- [Exercise instructions]
Although the data below holds other lines too, output only those from the line with "written whole. -/" up to and including the line with "simp only [writeBlock, memWrite, ha, show", exactly as they appear.

- [Provided records]
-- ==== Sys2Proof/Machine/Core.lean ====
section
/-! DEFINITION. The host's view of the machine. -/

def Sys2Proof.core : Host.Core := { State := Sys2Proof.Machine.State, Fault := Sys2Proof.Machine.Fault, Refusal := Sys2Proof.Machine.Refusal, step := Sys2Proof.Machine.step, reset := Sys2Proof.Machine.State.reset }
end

---

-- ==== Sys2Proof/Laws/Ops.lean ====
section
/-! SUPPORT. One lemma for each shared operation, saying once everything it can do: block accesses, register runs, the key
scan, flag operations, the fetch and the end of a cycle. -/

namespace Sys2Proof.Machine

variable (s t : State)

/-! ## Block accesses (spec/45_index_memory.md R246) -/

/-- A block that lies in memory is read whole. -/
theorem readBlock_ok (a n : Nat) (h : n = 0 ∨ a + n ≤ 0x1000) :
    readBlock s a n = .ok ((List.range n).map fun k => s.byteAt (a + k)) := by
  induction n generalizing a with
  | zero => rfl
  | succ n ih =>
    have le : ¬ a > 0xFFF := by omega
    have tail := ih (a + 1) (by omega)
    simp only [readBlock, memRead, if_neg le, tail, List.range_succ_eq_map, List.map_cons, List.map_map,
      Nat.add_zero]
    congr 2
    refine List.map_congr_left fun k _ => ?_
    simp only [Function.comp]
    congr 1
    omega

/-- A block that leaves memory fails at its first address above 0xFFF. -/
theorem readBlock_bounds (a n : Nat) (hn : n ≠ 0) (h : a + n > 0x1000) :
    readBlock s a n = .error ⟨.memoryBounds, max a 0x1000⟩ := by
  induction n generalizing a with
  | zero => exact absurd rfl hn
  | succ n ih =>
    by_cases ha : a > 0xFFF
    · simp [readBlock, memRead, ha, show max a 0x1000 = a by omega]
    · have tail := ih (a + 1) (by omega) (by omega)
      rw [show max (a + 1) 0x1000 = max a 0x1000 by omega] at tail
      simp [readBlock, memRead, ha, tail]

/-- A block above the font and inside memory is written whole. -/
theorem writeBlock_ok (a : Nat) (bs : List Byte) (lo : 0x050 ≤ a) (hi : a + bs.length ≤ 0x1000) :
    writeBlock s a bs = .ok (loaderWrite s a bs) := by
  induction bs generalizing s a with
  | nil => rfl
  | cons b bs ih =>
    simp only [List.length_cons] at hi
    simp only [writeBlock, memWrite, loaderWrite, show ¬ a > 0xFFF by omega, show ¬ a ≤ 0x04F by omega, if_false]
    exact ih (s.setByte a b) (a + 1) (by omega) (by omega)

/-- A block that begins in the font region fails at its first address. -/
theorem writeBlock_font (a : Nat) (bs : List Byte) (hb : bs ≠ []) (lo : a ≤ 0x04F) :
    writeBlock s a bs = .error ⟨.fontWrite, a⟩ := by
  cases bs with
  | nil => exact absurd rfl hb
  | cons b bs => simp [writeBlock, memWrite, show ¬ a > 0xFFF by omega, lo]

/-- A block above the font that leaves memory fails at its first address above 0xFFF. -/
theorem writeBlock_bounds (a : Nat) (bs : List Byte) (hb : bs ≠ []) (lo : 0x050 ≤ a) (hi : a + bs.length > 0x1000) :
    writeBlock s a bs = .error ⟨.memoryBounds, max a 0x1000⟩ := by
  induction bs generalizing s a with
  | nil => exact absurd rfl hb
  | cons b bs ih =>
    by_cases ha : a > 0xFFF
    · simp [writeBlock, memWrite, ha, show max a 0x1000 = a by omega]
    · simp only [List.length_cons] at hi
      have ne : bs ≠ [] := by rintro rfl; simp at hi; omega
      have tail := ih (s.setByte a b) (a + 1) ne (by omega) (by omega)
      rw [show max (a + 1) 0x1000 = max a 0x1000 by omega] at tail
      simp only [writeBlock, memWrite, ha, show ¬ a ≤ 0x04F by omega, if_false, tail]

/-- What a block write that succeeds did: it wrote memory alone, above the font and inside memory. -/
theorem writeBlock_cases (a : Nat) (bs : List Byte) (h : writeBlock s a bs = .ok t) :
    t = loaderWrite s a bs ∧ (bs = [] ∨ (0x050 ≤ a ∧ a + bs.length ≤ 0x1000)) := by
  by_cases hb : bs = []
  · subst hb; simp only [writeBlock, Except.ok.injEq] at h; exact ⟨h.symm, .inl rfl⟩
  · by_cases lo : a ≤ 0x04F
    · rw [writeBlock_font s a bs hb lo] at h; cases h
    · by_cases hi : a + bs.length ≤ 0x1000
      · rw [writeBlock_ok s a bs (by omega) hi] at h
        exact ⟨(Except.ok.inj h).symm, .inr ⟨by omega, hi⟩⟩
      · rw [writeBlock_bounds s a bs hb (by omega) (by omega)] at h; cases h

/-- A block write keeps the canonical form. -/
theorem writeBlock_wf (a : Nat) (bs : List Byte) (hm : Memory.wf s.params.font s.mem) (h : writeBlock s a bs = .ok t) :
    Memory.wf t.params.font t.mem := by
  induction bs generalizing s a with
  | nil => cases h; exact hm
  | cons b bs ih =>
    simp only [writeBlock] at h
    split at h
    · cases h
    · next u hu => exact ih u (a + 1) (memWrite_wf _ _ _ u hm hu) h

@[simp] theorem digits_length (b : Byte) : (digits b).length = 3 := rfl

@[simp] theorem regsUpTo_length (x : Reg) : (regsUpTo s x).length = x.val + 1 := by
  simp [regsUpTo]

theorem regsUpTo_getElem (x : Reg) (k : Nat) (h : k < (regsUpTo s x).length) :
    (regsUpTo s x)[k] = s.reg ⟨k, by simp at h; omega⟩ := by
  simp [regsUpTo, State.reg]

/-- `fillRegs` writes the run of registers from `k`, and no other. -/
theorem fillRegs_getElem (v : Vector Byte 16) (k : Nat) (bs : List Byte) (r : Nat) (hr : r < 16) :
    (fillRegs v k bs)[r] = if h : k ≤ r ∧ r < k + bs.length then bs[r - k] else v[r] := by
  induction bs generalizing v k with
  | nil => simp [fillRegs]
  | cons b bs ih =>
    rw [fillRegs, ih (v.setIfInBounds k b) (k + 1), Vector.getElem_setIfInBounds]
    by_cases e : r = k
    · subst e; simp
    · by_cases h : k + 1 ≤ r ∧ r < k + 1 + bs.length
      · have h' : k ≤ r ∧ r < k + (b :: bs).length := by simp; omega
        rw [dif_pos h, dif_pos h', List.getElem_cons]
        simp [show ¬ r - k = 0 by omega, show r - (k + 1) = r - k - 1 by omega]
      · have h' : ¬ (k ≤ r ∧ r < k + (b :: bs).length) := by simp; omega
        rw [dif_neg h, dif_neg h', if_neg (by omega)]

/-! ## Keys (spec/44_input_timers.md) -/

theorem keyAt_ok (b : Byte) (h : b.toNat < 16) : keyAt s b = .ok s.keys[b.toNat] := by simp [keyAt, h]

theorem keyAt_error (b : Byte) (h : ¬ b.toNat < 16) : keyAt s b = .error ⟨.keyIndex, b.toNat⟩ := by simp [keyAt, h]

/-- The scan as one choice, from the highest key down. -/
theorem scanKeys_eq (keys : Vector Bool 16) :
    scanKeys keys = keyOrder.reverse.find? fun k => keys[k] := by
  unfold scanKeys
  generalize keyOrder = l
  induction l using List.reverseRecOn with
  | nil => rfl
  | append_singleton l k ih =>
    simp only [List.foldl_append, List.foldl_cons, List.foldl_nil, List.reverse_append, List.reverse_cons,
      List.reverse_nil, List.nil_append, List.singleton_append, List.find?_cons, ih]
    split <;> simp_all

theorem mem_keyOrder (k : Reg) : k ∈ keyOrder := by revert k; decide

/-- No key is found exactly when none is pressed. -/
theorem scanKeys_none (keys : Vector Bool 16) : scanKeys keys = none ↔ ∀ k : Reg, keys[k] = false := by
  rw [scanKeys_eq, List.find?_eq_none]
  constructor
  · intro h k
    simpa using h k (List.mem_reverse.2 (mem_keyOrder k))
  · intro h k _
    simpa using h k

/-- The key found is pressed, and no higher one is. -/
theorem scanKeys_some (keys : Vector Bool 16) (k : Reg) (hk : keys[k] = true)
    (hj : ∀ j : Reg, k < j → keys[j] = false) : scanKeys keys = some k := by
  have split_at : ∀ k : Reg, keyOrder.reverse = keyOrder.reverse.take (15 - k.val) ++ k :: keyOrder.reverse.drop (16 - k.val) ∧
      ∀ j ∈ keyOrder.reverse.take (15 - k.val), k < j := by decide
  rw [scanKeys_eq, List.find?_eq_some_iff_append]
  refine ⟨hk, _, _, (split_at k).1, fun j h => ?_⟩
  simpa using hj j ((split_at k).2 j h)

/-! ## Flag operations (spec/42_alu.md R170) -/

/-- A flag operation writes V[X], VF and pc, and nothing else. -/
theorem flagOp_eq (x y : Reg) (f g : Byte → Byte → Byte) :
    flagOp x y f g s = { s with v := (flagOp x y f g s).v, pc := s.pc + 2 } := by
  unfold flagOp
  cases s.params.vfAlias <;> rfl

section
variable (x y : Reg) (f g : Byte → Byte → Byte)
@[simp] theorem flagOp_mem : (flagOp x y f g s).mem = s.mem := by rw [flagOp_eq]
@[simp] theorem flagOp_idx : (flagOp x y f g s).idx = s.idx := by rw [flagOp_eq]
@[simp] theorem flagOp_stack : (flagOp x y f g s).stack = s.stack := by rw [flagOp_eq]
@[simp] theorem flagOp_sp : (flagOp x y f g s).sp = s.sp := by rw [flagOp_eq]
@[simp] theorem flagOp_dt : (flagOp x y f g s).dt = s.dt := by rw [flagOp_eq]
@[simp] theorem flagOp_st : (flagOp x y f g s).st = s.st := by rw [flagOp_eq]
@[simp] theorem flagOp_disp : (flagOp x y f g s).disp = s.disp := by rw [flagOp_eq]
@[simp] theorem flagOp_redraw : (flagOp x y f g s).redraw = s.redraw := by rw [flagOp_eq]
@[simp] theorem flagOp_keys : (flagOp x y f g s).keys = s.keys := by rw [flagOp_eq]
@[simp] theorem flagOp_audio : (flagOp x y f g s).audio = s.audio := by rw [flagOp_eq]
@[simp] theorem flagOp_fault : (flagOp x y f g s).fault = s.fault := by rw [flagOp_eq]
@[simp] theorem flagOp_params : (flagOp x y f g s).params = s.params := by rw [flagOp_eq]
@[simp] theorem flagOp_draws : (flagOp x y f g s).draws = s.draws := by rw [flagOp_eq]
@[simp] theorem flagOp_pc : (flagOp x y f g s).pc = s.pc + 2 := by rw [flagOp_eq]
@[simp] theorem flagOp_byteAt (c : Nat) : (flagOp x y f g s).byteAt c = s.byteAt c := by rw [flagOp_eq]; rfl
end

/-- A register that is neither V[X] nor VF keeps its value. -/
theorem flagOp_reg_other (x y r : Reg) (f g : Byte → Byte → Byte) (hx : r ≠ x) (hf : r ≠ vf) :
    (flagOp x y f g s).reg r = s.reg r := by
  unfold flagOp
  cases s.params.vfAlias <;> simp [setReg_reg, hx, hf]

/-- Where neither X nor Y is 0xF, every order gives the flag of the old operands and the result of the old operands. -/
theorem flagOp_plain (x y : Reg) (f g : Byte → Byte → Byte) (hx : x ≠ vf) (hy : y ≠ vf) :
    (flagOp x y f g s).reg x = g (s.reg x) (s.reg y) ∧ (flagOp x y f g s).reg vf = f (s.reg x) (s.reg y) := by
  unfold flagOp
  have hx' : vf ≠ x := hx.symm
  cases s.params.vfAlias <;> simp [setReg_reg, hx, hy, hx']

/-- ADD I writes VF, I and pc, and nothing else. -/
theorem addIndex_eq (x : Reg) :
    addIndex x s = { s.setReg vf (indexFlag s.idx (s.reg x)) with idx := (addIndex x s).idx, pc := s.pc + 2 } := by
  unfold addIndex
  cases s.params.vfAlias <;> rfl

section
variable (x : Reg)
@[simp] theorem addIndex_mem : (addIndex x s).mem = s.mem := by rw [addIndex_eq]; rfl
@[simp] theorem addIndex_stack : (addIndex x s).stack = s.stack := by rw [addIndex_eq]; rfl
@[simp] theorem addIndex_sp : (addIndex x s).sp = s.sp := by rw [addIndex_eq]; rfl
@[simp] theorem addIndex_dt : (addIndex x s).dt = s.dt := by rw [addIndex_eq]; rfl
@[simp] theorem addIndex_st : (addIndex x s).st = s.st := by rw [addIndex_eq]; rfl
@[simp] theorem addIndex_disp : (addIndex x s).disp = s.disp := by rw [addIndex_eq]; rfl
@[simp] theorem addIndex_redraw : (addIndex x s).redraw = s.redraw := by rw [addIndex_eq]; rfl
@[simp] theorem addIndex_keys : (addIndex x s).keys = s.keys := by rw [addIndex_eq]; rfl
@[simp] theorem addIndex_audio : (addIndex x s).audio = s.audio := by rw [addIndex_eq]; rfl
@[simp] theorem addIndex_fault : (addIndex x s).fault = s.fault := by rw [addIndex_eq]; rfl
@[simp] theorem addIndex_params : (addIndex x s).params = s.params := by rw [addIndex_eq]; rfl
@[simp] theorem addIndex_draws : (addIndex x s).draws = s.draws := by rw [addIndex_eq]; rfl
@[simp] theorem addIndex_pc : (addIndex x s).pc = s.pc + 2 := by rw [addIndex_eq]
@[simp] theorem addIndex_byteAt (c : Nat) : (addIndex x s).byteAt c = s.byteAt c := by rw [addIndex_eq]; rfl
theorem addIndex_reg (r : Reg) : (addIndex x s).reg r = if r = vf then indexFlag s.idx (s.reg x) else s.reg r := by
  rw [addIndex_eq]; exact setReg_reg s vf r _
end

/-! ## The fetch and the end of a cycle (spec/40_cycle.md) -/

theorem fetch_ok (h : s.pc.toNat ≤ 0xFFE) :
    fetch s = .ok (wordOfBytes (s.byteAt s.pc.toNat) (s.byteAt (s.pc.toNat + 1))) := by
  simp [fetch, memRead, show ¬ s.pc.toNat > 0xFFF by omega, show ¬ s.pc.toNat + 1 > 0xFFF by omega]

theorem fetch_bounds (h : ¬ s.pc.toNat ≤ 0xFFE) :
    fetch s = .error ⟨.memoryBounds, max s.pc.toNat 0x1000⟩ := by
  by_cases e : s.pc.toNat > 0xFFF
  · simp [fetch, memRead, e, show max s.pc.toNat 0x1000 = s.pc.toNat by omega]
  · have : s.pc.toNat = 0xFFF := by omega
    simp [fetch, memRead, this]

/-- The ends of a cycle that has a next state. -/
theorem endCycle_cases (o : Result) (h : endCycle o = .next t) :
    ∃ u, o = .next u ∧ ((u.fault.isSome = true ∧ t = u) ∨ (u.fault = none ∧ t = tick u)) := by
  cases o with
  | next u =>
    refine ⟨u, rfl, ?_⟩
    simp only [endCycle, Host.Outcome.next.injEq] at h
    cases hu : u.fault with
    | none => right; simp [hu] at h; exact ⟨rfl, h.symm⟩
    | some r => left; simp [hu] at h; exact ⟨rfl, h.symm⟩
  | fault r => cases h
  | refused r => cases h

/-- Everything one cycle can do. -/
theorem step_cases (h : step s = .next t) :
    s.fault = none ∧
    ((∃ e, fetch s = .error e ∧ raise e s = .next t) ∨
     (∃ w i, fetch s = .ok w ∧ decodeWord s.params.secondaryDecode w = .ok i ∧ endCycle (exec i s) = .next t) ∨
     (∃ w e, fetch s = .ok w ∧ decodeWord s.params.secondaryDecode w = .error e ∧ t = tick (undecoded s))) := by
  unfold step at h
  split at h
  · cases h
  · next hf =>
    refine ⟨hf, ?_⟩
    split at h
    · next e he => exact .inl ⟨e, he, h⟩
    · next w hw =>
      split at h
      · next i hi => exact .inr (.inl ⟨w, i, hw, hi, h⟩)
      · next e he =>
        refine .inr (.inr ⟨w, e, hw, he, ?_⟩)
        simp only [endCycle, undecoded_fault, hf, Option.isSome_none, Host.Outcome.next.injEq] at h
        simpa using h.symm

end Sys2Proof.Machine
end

==

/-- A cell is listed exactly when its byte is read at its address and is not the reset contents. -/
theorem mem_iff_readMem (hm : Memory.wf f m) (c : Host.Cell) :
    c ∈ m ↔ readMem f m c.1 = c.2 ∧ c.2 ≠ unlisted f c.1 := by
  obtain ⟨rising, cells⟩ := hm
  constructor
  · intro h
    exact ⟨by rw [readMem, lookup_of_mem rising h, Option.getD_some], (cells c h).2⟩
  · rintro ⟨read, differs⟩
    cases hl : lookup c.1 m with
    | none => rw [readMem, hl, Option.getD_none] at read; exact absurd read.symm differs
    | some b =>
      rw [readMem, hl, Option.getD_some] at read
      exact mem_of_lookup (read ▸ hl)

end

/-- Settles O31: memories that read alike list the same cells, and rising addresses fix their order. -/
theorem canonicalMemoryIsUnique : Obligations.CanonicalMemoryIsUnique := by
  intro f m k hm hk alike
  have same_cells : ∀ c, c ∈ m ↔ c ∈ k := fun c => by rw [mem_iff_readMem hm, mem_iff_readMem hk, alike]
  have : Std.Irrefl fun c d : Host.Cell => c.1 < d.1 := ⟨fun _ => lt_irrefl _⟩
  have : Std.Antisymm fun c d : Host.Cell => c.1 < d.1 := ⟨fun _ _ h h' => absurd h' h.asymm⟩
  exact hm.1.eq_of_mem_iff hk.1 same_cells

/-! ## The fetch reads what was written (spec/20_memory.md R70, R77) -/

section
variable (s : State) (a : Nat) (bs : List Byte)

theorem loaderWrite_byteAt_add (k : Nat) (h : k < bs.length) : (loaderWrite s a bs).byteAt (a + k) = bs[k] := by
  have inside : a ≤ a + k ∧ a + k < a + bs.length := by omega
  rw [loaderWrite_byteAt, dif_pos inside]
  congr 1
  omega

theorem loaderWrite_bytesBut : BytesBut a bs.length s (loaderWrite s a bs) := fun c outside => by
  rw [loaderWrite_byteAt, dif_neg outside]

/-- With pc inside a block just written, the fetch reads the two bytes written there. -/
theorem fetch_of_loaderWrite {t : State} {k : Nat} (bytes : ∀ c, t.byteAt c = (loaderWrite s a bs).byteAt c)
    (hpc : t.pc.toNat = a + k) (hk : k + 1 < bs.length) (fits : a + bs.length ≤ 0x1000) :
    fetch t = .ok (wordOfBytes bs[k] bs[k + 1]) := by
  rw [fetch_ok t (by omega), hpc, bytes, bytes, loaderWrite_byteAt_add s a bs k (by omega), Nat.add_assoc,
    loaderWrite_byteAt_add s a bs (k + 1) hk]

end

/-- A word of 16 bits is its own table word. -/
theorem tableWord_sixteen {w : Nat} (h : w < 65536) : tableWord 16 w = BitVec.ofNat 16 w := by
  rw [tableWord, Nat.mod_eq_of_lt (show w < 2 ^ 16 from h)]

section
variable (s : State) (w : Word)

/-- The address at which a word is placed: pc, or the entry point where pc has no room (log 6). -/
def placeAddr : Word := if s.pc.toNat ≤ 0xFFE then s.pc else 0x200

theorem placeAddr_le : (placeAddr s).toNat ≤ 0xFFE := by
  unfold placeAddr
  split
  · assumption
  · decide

- [Completed task]
/-- A block above the font and inside memory is written whole. -/
theorem writeBlock_ok (a : Nat) (bs : List Byte) (lo : 0x050 ≤ a) (hi : a + bs.length ≤ 0x1000) :
    writeBlock s a bs = .ok (loaderWrite s a bs) := by
  induction bs generalizing s a with
  | nil => rfl
  | cons b bs ih =>
    simp only [List.length_cons] at hi
    simp only [writeBlock, memWrite, loaderWrite, show ¬ a > 0xFFF by omega, show ¬ a ≤ 0x04F by omega, if_false]
    exact ih (s.setByte a b) (a + 1) (by omega) (by omega)

/-- A block that begins in the font region fails at its first address. -/
theorem writeBlock_font (a : Nat) (bs : List Byte) (hb : bs ≠ []) (lo : a ≤ 0x04F) :
    writeBlock s a bs = .error ⟨.fontWrite, a⟩ := by
  cases bs with
  | nil => exact absurd rfl hb
  | cons b bs => simp [writeBlock, memWrite, show ¬ a > 0xFFF by omega, lo]

/-- A block above the font that leaves memory fails at its first address above 0xFFF. -/
theorem writeBlock_bounds (a : Nat) (bs : List Byte) (hb : bs ≠ []) (lo : 0x050 ≤ a) (hi : a + bs.length > 0x1000) :
    writeBlock s a bs = .error ⟨.memoryBounds, max a 0x1000⟩ := by
  induction bs generalizing s a with
  | nil => exact absurd rfl hb
  | cons b bs ih =>
    by_cases ha : a > 0xFFF
    · simp [writeBlock, memWrite, ha, show max a 0x1000 = a by omega]
    · simp only [List.length_cons] at hi
      have ne : bs ≠ [] := by rintro rfl; simp at hi; omega
      have tail := ih (s.setByte a b) (a + 1) ne (by omega) (by omega)
      rw [show max (a + 1) 0x1000 = max a 0x1000 by omega] at tail
      simp only [writeBlock, memWrite, ha, show ¬ a ≤ 0x04F by omega, if_false, tail]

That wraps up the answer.